Black Egyptian citizens were mentioned and pointed out in several replies “Anti-Black Racism” within North Africa as a whole.

On Tiktok, several users went to museums to demonstrate their perceived resemblance to ancient Egyptian figures in videos dubbed “responses” to Afrocentrists.

On one, a user stands next to the bust of Pharaoh Akhenaten.

In another clip, a user stands in front of multiple renderings of leaders from the ancient empire and lip syncs: “These are all my relatives and my loved ones. This is our home.”


The Cleopatra documentary isn’t the first time a supposedly inaccurate portrayal of Egyptians has sparked a backlash.

US comedian Kevin Hart had his debut show in February cancelled in the country after anger erupted in the country over his alleged support of “Afrocentrism” and claims that the ancient Egyptians were black.

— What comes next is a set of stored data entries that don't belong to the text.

-- ==== Sys2Proof/Machine/Predicate.lean ====
section
/-! DEFINITION. Group 0x03: compares and predicate bits of v0 (R130 to R132). -/

namespace Sys2Proof.Machine
open Bits

/-- v0 with one bit replaced. -/
def setBitTo (v : Word) (n : Nat) (b : Bool) : Word := if b then v ||| (1#32 <<< n) else v &&& ~~~(1#32 <<< n)

/-- The conditions of R130 on an order: less, equal, greater as -1, 0, 1. -/
def condHolds (sub : Nat) (c : Int) : Bool :=
  match sub with
  | 0 => c == 0 | 1 => c != 0 | 2 => c < 0 | 3 => c ≤ 0 | 4 => 0 < c | _ => 0 ≤ c

/-- ICMP: v0 bit D (R130). -/
def execIcmp (f : Fields) (s : State) : Result :=
  .next (s.perFibre f fun _ fb =>
    let c := (fb.int f.ty f.a.toNat - opB f fb).sign
    [(0, setBitTo (fb.reg 0) (f.d.toNat % 32) (condHolds f.sub c))])

/-- FCMP's truth and its exceptions (R131). -/
def floatCompare (sub : Nat) (a b : FVal) : Bool × BitVec 5 :=
  let nan := a.isNan || b.isNan
  let sig := if 2 ≤ sub && sub ≤ 5 then nan else a.isSig || b.isSig
  let t := match sub with
    | 1 => nan || cmpF a b != 0
    | 6 => !nan
    | 7 => nan
    | _ => !nan && condHolds sub (cmpF a b)
  (t, if sig then excInvalid else 0)
/-- FCMP (R131). -/
def execFcmp (f : Fields) (s : State) : Result :=
  let v := s.curCrew.fenv 0
  s.floatForm f fun _ fb =>
    let r := floatCompare f.sub (v.read f.ty (floatA f fb)) (v.read f.ty (floatB f fb))
    ([(0, setBitTo (fb.reg 0) (f.d.toNat % 32) r.1)], r.2)

/-- PSET (R132). -/
def execPset (f : Fields) (s : State) : Result :=
  .next (s.perFibre f fun _ fb => let m := bitsB f fb; [(0, (fb.reg 0 &&& ~~~m) ||| (fb.reg f.a.toNat &&& m))])
/-- PLOP: the three bits are read before the write (R132). -/
def execPlop (f : Fields) (s : State) : Result :=
  .next (s.perFibre f fun _ fb =>
    let b (n : BitVec 8) : Nat := ((fb.reg 0).getLsbD (n.toNat % 32)).toNat
    [(0, setBitTo (fb.reg 0) (f.d.toNat % 32) ((f.extv % 256).testBit (b f.a + 2 * b f.b + 4 * b f.c)))])
/-- PMOV: v0[D] := A[n] (R132). -/
def execPmov (f : Fields) (s : State) : Result :=
  .next (s.perFibre f fun _ fb =>
    [(0, setBitTo (fb.reg 0) (f.d.toNat % 32) ((fb.reg f.a.toNat).getLsbD (field (bitsB f fb) 0 5)))])
/-- PTEST: ANY, ALL or NONE of the masked bits of v0; the mask is the immediate or vA (R132). -/
def execPtest (f : Fields) (s : State) : Result :=
  s.wordForm f fun fb =>
    let m := if f.form = .ri then f.x else fb.reg f.a.toNat
    let v := fb.reg 0 &&& m
    let t := match f.sub with | 0 => v != 0 | 1 => v == m | _ => v == 0
    if t then 1 else 0

end Sys2Proof.Machine
end

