-- ==== Sys2Proof/Machine/SystemCore.lean ====
section
/-! DEFINITION. The system cores (R467): RV64IMAC with Zicsr, Zba, Zbb, Zbs, Zicond, Zicboz, Zcb and Zimop, the supervisor and the hypervisor architecture,
and address translation. The manual adopts the profiles RVA23U64 and RVA23S64 and does not restate them: the encodings, the meanings and the layouts here
are the RISC-V specifications' (PRESUMED, log 40). The arithmetic of floating point and of vectors comes from outside (`ScEffect`). -/

namespace Sys2Proof.Machine
open Bits

/-! ### Registers and CSRs -/

/-- Registers of a system core; x0 reads 0 and discards writes. -/
def SysCore.reg (c : SysCore) (r : Nat) : DWord := if r == 0 then 0 else (c.x[r]?).getD 0
def SysCore.setReg (c : SysCore) (r : Nat) (v : DWord) : SysCore := if r == 0 then c else { c with x := c.x.set r v }
/-- A held CSR; one that nothing has written holds 0. -/
def SysCore.csr (c : SysCore) (n : Nat) : DWord := Sparse.get (fun _ => 0) c.csrs n
def SysCore.setCsr (c : SysCore) (n : Nat) (v : DWord) : SysCore := { c with csrs := Sparse.put (fun _ => 0) c.csrs n v }
/-- The writable bits of a held CSR; none for a CSR that does not exist. A CSR of the VS group has the layout of its S counterpart. -/
def scMask (n : Nat) : Option DWord :=
  match n with
  | 0x003 => some 0xFF | 0x008 => some 0x7F | 0x00F => some 7
  | 0x100 | 0x200 => some 0xC6722 | 0x105 | 0x205 => some (~~~2) | 0x106 | 0x606 => some 0xFFFFFFFF
  | 0x104 => some 0x222 | 0x144 => some 2
  | 0x10A => some 0x3000000F1 | 0x60A => some 0xC0000003000000F1
  | 0x140 | 0x142 | 0x143 | 0x14D | 0x240 | 0x242 | 0x243 | 0x24D | 0x605 | 0x643 | 0x64A => some (-1)
  | 0x141 | 0x241 => some (~~~1)
  | 0x180 | 0x280 => some (-1) | 0x680 => some 0xF3FFFFFFFFFFFFFC
  | 0x600 => some 0x30000007003C0 | 0x602 => some 0xCB1FF | 0x603 => some 0x444 | 0x604 => some 0x444 | 0x645 => some 0x444
  | 0x60C => some 0xC000000000000000
  | 0x10C | 0x10D | 0x10E | 0x10F | 0x60D | 0x60E | 0x60F | 0x607 | 0xE12 | 0xDA0 | 0xC20 | 0xC21 => some 0
  | _ => none
/-- The 3.2 GHz clock's cycles since reset (R10), and the time base, which counts the nanoseconds of device time. -/
def State.scCycles (s : State) : DWord := BitVec.ofNat 64 (s.devTime.toNat * 16 / 5)
/-- The interrupts pending: hvip with the guest's timer. The guest's time is ahead by htimedelta. -/
def State.hip (s : State) (c : SysCore) : DWord :=
  c.csr 0x645 ||| (if bit (c.csr 0x60A) 63 && (c.csr 0x24D).ule (s.devTime + c.csr 0x605) then 0x40 else 0)
/-- sip: the software bit that is held, and the timer's. -/
def State.sip (s : State) (c : SysCore) : DWord := c.csr 0x144 ||| (if (c.csr 0x14D).ule s.devTime then 0x20 else 0)
/-- The value of a CSR, by its own number; none where there is no such CSR. -/
def State.scRead (s : State) (c : SysCore) (n : Nat) : Option DWord :=
  match n with
  | 0x001 => some (c.csr 3 &&& 0x1F)
  | 0x002 => some (c.csr 3 >>> 5)
  | 0x009 => some (c.csr 0xF &&& 1)
  | 0x00A => some (c.csr 0xF >>> 1)
  | 0x100 | 0x200 =>
    let v := c.csr n
    some (v ||| 0x200000000 ||| (if field v 13 2 == 3 || field v 9 2 == 3 then 0x8000000000000000 else 0))
  | 0x600 => some (c.csr n ||| 0x200000000)
  | 0x144 => some (s.sip c)
  | 0x644 => some (s.hip c)
  | 0x204 => some ((c.csr 0x604 &&& c.csr 0x603) >>> 1)
  | 0x244 => some ((s.hip c &&& c.csr 0x603) >>> 1)
  | 0xC00 => some s.scCycles
  | 0xC01 => some (s.devTime + (if c.virt then c.csr 0x605 else 0))
  | 0xC02 => some c.instret
  | 0xC22 => some 16
  | _ => if 0xC03 ≤ n && n ≤ 0xC1F then some 0 else (scMask n).map fun _ => c.csr n
/-- A write to a CSR, by its own number: views write the bits they show, and a translation register takes only a mode that exists. -/
def SysCore.writeCsr (c : SysCore) (n : Nat) (v : DWord) : SysCore :=
  let part (n : Nat) (mask v : DWord) : SysCore := c.setCsr n ((c.csr n &&& ~~~mask) ||| (v &&& mask))
  match n with
  | 0x001 => part 3 0x1F v
  | 0x002 => part 3 0xE0 (v <<< 5)
  | 0x009 => part 0xF 1 v
  | 0x00A => part 0xF 6 (v <<< 1)
  | 0x204 => part 0x604 (c.csr 0x603) (v <<< 1)
  | 0x244 => part 0x645 (c.csr 0x603 &&& 4) (v <<< 1)
  | 0x644 => part 0x645 4 v
  | 0x180 | 0x280 | 0x680 => if [0, 8, 9, 10].contains (field v 60 4) then part n ((scMask n).getD 0) v else c
  | _ => part n ((scMask n).getD 0) v

/-! ### Traps -/

/-- Why an instruction does not complete: a trap with its cause, its value, the guest physical address it stands for, whether the value is an address of
the guest, and whether the guest physical address is that of a table's entry; a page or a line that it must wait for; or a line that an engine holds. -/
inductive ScStop where
  | trap (cause : Nat) (tval : DWord) (gpa : DWord := 0) (guest : Bool := false) (entry : Bool := false)
  | wait (cause : BitVec 8) (ia : Nat)
  | locked
  deriving DecidableEq, Repr
def scIllegal (w : Word) : ScStop := .trap 2 (w.setWidth 64)
def scVirtual (w : Word) : ScStop := .trap 22 (w.setWidth 64)
/-- A status register as a trap leaves it: SPP the privilege it came from, SPIE the old SIE, and SIE clear. -/
def trapStatus (v : DWord) (user : Bool) : DWord :=
  (v &&& ~~~0x122) ||| (if bit v 1 then 0x20 else 0) ||| (if user then 0 else 0x100)
/-- The handler's address: vectored for an interrupt where the mode says so. -/
def trapPc (tvec : DWord) (cause : Nat) (irq : Bool) : DWord :=
  (tvec &&& ~~~3) + (if irq && bit tvec 0 then BitVec.ofNat 64 (4 * cause) else 0)
def causeWord (cause : Nat) (irq : Bool) : DWord := BitVec.ofNat 64 cause ||| (if irq then 0x8000000000000000 else 0)
/-- Take a trap in VS-mode. -/
def SysCore.enterVs (c : SysCore) (cause : Nat) (irq : Bool) (tval : DWord) : SysCore :=
  { ((((c.setCsr 0x241 c.pc).setCsr 0x242 (causeWord cause irq)).setCsr 0x243 tval).setCsr 0x200 (trapStatus (c.csr 0x200) c.user)) with
    user := false, pc := trapPc (c.csr 0x205) cause irq }
/-- Take a trap in HS-mode: SPV says whether it came from the guest, SPVP with which privilege, GVA whether the value is an address of the guest. -/
def SysCore.enterHs (c : SysCore) (cause : Nat) (irq : Bool) (tval gpa : DWord) (guest entry : Bool) : SysCore :=
  let h := c.csr 0x600
  let h := (h &&& ~~~0xC0) ||| (if guest then 0x40 else 0) ||| (if c.virt then 0x80 else 0)
  let h := if c.virt then (h &&& ~~~0x100) ||| (if c.user then 0 else 0x100) else h
  { ((((((c.setCsr 0x141 c.pc).setCsr 0x142 (causeWord cause irq)).setCsr 0x143 tval).setCsr 0x100 (trapStatus (c.csr 0x100) c.user)).setCsr 0x600 h).setCsr
      0x643 (gpa >>> 2)).setCsr 0x64A (if entry then 0x3000 else 0) with
    user := false, virt := false, pc := trapPc (c.csr 0x105) cause irq }
/-- Take an exception: in VS-mode where it comes from the guest and hedeleg gives it there. -/
def SysCore.enter (c : SysCore) (cause : Nat) (tval gpa : DWord) (guest entry : Bool) : SysCore :=
  if c.virt && bit (c.csr 0x602) cause then c.enterVs cause false tval else c.enterHs cause false tval gpa guest entry
/-- The interrupt to be taken now, and whether VS-mode takes it: those of HS-mode first, in the order external, software, timer. -/
def State.scIrq (s : State) (c : SysCore) : Option (Nat × Bool) :=
  let first (m : DWord) (l : List Nat) : Option Nat := l.find? (bit m)
  let hs := (s.sip c &&& c.csr 0x104) ||| (s.hip c &&& c.csr 0x604 &&& ~~~c.csr 0x603)
  let vs := s.hip c &&& c.csr 0x604 &&& c.csr 0x603
  match if c.virt || c.user || bit (c.csr 0x100) 1 then first hs [9, 1, 5, 10, 2, 6] else none with
  | some i => some (i, false)
  | none => if c.virt && (c.user || bit (c.csr 0x200) 1) then (first vs [10, 2, 6]).map fun i => (i - 1, true) else none
/-- SRET: the privilege, the guest and the interrupt enable come back. -/
def SysCore.sret (c : SysCore) : SysCore :=
  let back (v : DWord) : DWord := (v &&& ~~~0x122) ||| 0x20 ||| (if bit v 5 then 2 else 0)
  if c.virt then { c.setCsr 0x200 (back (c.csr 0x200)) with user := !bit (c.csr 0x200) 8, pc := c.csr 0x241 }
  else { (c.setCsr 0x100 (back (c.csr 0x100))).setCsr 0x600 (c.csr 0x600 &&& ~~~0x80) with
    user := !bit (c.csr 0x100) 8, virt := bit (c.csr 0x600) 7, pc := c.csr 0x141 }
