-- ==== Sys2Proof/Certificates/Slice0/Obligations.lean ====
section
/-! DEFINITION. The statements for the provers. The definitions in `Sys2Proof.Claims` are the words they share: what it is for an
instruction to complete with results in registers, with a pending result, with a transfer of control, and so on. -/

namespace Sys2Proof.Claims
open Sys2Proof.Machine Bits Safety

/-! ### Register forms -/

/-- Wherever the instruction is in execution it answers a next state that differs in the destination registers of the acting fibres
and in the strand's PCs alone, and `P` holds of each acting fibre before and after. -/
def Gives (i : Instr) (f : Fields) (dests : List Nat) (P : State → Nat → Fibre → Fibre → Prop) : Prop :=
  ∀ s, executing s = true → ∃ t, exec i s = .next t ∧ RegisterFrame s t f dests ∧
    ∀ k, acts s f k → P s k (s.curCrew.fibre k) (t.curCrew.fibre k)

/-- `r` is the exact result `x` as R124 fits it to TYPE: clamped with SAT, congruent modulo 2^w and in range without. -/
def fits (ty : Nat) (sat : Bool) (x r : Int) : Prop :=
  if sat then r = clamp (intMin ty) (intMax ty) x
  else (r - x) % 2 ^ intWidth ty = 0 ∧ intMin ty ≤ r ∧ r ≤ intMax ty

/-- Destination registers of an integer TYPE (R7, R124). -/
def intDests (f : Fields) : List Nat := if intWidth f.ty = 64 then [f.d.toNat, f.d.toNat + 1] else [f.d.toNat]
/-- Destination registers of a form with a PAIR variant. -/
def pairDests (f : Fields) : List Nat := if f.form = .pair then [f.d.toNat, f.d.toNat + 1] else [f.d.toNat]
/-- An integer form whose exact result is `x` of the fibre as it stood. -/
def GivesInt (i : Instr) (f : Fields) (x : Fibre → Int) : Prop :=
  Gives i f (intDests f) fun _ _ a b => fits f.ty f.sat (x a) (b.int f.ty f.d.toNat)
/-- A form of 32-bit words, or of 64-bit pairs in PAIR. -/
def GivesBits (i : Instr) (f : Fields) (g32 : Word → Word → Word) (g64 : DWord → DWord → DWord) : Prop :=
  Gives i f (pairDests f) fun _ _ a b =>
    if f.form = .pair then b.pair f.d.toNat = g64 (a.pair f.a.toNat) (a.pair f.b.toNat)
    else b.reg f.d.toNat = g32 (a.reg f.a.toNat) (bitsB f a)
/-- A form that sets one predicate bit of v0, bit D, and keeps the others. -/
def GivesPredicate (i : Instr) (f : Fields) (p : Fibre → Prop) : Prop :=
  Gives i f [0] fun _ _ a b => ∀ k, k < 32 →
    ((b.reg 0).getLsbD k = true ↔ if k = f.d.toNat % 32 then p a else (a.reg 0).getLsbD k = true)
/-- A form with one 32-bit result of which bit k is `p`. -/
def GivesEachBit (i : Instr) (f : Fields) (p : State → Nat → Fibre → Nat → Prop) : Prop :=
  Gives i f [f.d.toNat] fun s k a b => ∀ j, j < 32 → ((b.reg f.d.toNat).getLsbD j = true ↔ p s k a j)

/-- The comparison that SUB names (R130). -/
def compares (sub : Nat) (a b : Int) : Prop :=
  match sub with | 0 => a = b | 1 => a ≠ b | 2 => a < b | 3 => a ≤ b | 4 => b < a | _ => b ≤ a
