/-! ### `State.setBytes` -/

@[simp] theorem State.setBytes_turns (s : State) (a : Nat) (l : List Byte) : (s.setBytes a l).turns = s.turns := rfl
@[simp] theorem State.setBytes_cur (s : State) (a : Nat) (l : List Byte) : (s.setBytes a l).cur = s.cur := rfl
@[simp] theorem State.setBytes_free (s : State) (a : Nat) (l : List Byte) : (s.setBytes a l).free = s.free := rfl
@[simp] theorem State.setBytes_boot (s : State) (a : Nat) (l : List Byte) : (s.setBytes a l).boot = s.boot := rfl
@[simp] theorem State.setBytes_frozen (s : State) (a : Nat) (l : List Byte) : (s.setBytes a l).frozen = s.frozen := rfl
@[simp] theorem State.setBytes_cinchAddr (s : State) (a : Nat) (l : List Byte) : (s.setBytes a l).cinchAddr = s.cinchAddr := rfl
@[simp] theorem State.setBytes_jtagIr (s : State) (a : Nat) (l : List Byte) : (s.setBytes a l).jtagIr = s.jtagIr := rfl
@[simp] theorem State.setBytes_devTime (s : State) (a : Nat) (l : List Byte) : (s.setBytes a l).devTime = s.devTime := rfl
@[simp] theorem State.setBytes_mhz (s : State) (a : Nat) (l : List Byte) : (s.setBytes a l).mhz = s.mhz := rfl
@[simp] theorem State.setBytes_clkPart (s : State) (a : Nat) (l : List Byte) : (s.setBytes a l).clkPart = s.clkPart := rfl
@[simp] theorem State.setBytes_pers (s : State) (a : Nat) (l : List Byte) : (s.setBytes a l).pers = s.pers := rfl
@[simp] theorem State.setBytes_sec (s : State) (a : Nat) (l : List Byte) : (s.setBytes a l).sec = s.sec := rfl
@[simp] theorem State.setBytes_ports (s : State) (a : Nat) (l : List Byte) : (s.setBytes a l).ports = s.ports := rfl
@[simp] theorem State.setBytes_mem (s : State) (a : Nat) (l : List Byte) : (s.setBytes a l).mem = Sparse.putN memDefault s.mem a l := rfl
@[simp] theorem State.setBytes_poison (s : State) (a : Nat) (l : List Byte) : (s.setBytes a l).poison = s.poison := rfl
@[simp] theorem State.setBytes_resident (s : State) (a : Nat) (l : List Byte) : (s.setBytes a l).resident = s.resident := rfl
@[simp] theorem State.setBytes_heat (s : State) (a : Nat) (l : List Byte) : (s.setBytes a l).heat = s.heat := rfl
@[simp] theorem State.setBytes_promotions (s : State) (a : Nat) (l : List Byte) : (s.setBytes a l).promotions = s.promotions := rfl
@[simp] theorem State.setBytes_pageBits (s : State) (a : Nat) (l : List Byte) : (s.setBytes a l).pageBits = s.pageBits := rfl
@[simp] theorem State.setBytes_zone (s : State) (a : Nat) (l : List Byte) : (s.setBytes a l).zone = s.zone := rfl
@[simp] theorem State.setBytes_mtus (s : State) (a : Nat) (l : List Byte) : (s.setBytes a l).mtus = s.mtus := rfl
@[simp] theorem State.setBytes_codeOld (s : State) (a : Nat) (l : List Byte) : (s.setBytes a l).codeOld = s.codeOld := rfl
@[simp] theorem State.setBytes_owners (s : State) (a : Nat) (l : List Byte) : (s.setBytes a l).owners = s.owners := rfl
@[simp] theorem State.setBytes_l2 (s : State) (a : Nat) (l : List Byte) : (s.setBytes a l).l2 = s.l2 := rfl
@[simp] theorem State.setBytes_mvc (s : State) (a : Nat) (l : List Byte) : (s.setBytes a l).mvc = s.mvc := rfl
@[simp] theorem State.setBytes_blooms (s : State) (a : Nat) (l : List Byte) : (s.setBytes a l).blooms = s.blooms := rfl
@[simp] theorem State.setBytes_rowSlots (s : State) (a : Nat) (l : List Byte) : (s.setBytes a l).rowSlots = s.rowSlots := rfl
@[simp] theorem State.setBytes_rowPress (s : State) (a : Nat) (l : List Byte) : (s.setBytes a l).rowPress = s.rowPress := rfl
@[simp] theorem State.setBytes_cores (s : State) (a : Nat) (l : List Byte) : (s.setBytes a l).cores = s.cores := rfl
@[simp] theorem State.setBytes_blocks (s : State) (a : Nat) (l : List Byte) : (s.setBytes a l).blocks = s.blocks := rfl
@[simp] theorem State.setBytes_tasks (s : State) (a : Nat) (l : List Byte) : (s.setBytes a l).tasks = s.tasks := rfl
@[simp] theorem State.setBytes_ops (s : State) (a : Nat) (l : List Byte) : (s.setBytes a l).ops = s.ops := rfl
@[simp] theorem State.setBytes_nextId (s : State) (a : Nat) (l : List Byte) : (s.setBytes a l).nextId = s.nextId := rfl
@[simp] theorem State.setBytes_eligible (s : State) (a : Nat) (l : List Byte) : (s.setBytes a l).eligible = s.eligible := rfl
@[simp] theorem State.setBytes_pool (s : State) (a : Nat) (l : List Byte) : (s.setBytes a l).pool = s.pool := rfl
@[simp] theorem State.setBytes_held (s : State) (a : Nat) (l : List Byte) : (s.setBytes a l).held = s.held := rfl
@[simp] theorem State.setBytes_retry (s : State) (a : Nat) (l : List Byte) : (s.setBytes a l).retry = s.retry := rfl
@[simp] theorem State.setBytes_heldDue (s : State) (a : Nat) (l : List Byte) : (s.setBytes a l).heldDue = s.heldDue := rfl
@[simp] theorem State.setBytes_reserve (s : State) (a : Nat) (l : List Byte) : (s.setBytes a l).reserve = s.reserve := rfl
@[simp] theorem State.setBytes_contexts (s : State) (a : Nat) (l : List Byte) : (s.setBytes a l).contexts = s.contexts := rfl
@[simp] theorem State.setBytes_pages (s : State) (a : Nat) (l : List Byte) : (s.setBytes a l).pages = s.pages := rfl
@[simp] theorem State.setBytes_subs (s : State) (a : Nat) (l : List Byte) : (s.setBytes a l).subs = s.subs := rfl
@[simp] theorem State.setBytes_qsb (s : State) (a : Nat) (l : List Byte) : (s.setBytes a l).qsb = s.qsb := rfl
@[simp] theorem State.setBytes_queues (s : State) (a : Nat) (l : List Byte) : (s.setBytes a l).queues = s.queues := rfl
@[simp] theorem State.setBytes_services (s : State) (a : Nat) (l : List Byte) : (s.setBytes a l).services = s.services := rfl
@[simp] theorem State.setBytes_requests (s : State) (a : Nat) (l : List Byte) : (s.setBytes a l).requests = s.requests := rfl
@[simp] theorem State.setBytes_qcores (s : State) (a : Nat) (l : List Byte) : (s.setBytes a l).qcores = s.qcores := rfl
@[simp] theorem State.setBytes_scores (s : State) (a : Nat) (l : List Byte) : (s.setBytes a l).scores = s.scores := rfl
@[simp] theorem State.setBytes_inval (s : State) (a : Nat) (l : List Byte) : (s.setBytes a l).inval = s.inval := rfl
@[simp] theorem State.setBytes_invalWait (s : State) (a : Nat) (l : List Byte) : (s.setBytes a l).invalWait = s.invalWait := rfl
@[simp] theorem State.setBytes_latigo (s : State) (a : Nat) (l : List Byte) : (s.setBytes a l).latigo = s.latigo := rfl
@[simp] theorem State.setBytes_leases (s : State) (a : Nat) (l : List Byte) : (s.setBytes a l).leases = s.leases := rfl
@[simp] theorem State.setBytes_rings (s : State) (a : Nat) (l : List Byte) : (s.setBytes a l).rings = s.rings := rfl
@[simp] theorem State.setBytes_incoming (s : State) (a : Nat) (l : List Byte) : (s.setBytes a l).incoming = s.incoming := rfl
@[simp] theorem State.setBytes_chunks (s : State) (a : Nat) (l : List Byte) : (s.setBytes a l).chunks = s.chunks := rfl
@[simp] theorem State.setBytes_peerStores (s : State) (a : Nat) (l : List Byte) : (s.setBytes a l).peerStores = s.peerStores := rfl
@[simp] theorem State.setBytes_ck (s : State) (a : Nat) (l : List Byte) : (s.setBytes a l).ck = s.ck := rfl
@[simp] theorem State.setBytes_safeTier (s : State) (a : Nat) (l : List Byte) : (s.setBytes a l).safeTier = s.safeTier := rfl
@[simp] theorem State.setBytes_records (s : State) (a : Nat) (l : List Byte) : (s.setBytes a l).records = s.records := rfl
@[simp] theorem State.setBytes_profQueue (s : State) (a : Nat) (l : List Byte) : (s.setBytes a l).profQueue = s.profQueue := rfl
@[simp] theorem State.setBytes_outbox (s : State) (a : Nat) (l : List Byte) : (s.setBytes a l).outbox = s.outbox := rfl
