-- ==== Sys2Proof/Tests/Slice0.lean ====
section
/-! SUPPORT. Tests: the words of the encoding tables, ill-formed terms, one-step tests of the instructions and events, and for each
statement with hypotheses a state that meets them. Expected values come from the manual's examples or from hand calculation by
the rule named. -/

namespace Sys2Proof.Tests
open Machine Safety Claims Bits

-- One theorem at a time: the kernel's evaluations side by side run out of threads.
set_option Elab.async false

/-! ### Words (R79, R93) -/

/-- A word from its fields (R79): OP [95:86], no guard, FORM [78:76], D [75:68], A [67:60], B [59:52], X [51:20], LOOK [19:16], MOD [11:0]. -/
def word (op form d a b x look md : Nat) : IWord :=
  BitVec.ofNat 96 (op * 2 ^ 86 + form * 2 ^ 76 + d * 2 ^ 68 + a * 2 ^ 60 + b * 2 ^ 52 + x * 2 ^ 20 + look * 2 ^ 16 + md)
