-- ==== Sys2Proof/WellFormed.lean ====
section
/-! DEFINITION. Well-formed instructions: those a core kind implements, with fields the opcode map allows. -/

namespace Sys2Proof

/-- An instruction that a core of kind k implements (R14, R27), no field of which is reserved (R31). -/
def Instr.wellFormed (k : Kind) (i : Instr) : Bool :=
  implementedOn k i && fieldsOk i

end Sys2Proof
end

Hart’s critics accused him of distorting history and depriving the Arabs of their claim to the country’s ancient past. He claimed that black Africans were once the kings of Egypt.

But the quote attributed to Hart has never been verified as true, and it remains unclear where and when he made the comments.

Proponents of the Afrocentrism movement examine the story from a perspective that focuses on the role of black Africans. Some supporters say modern Egyptians have no claim to the country’s ancient history because they are the descendants of Arab invaders.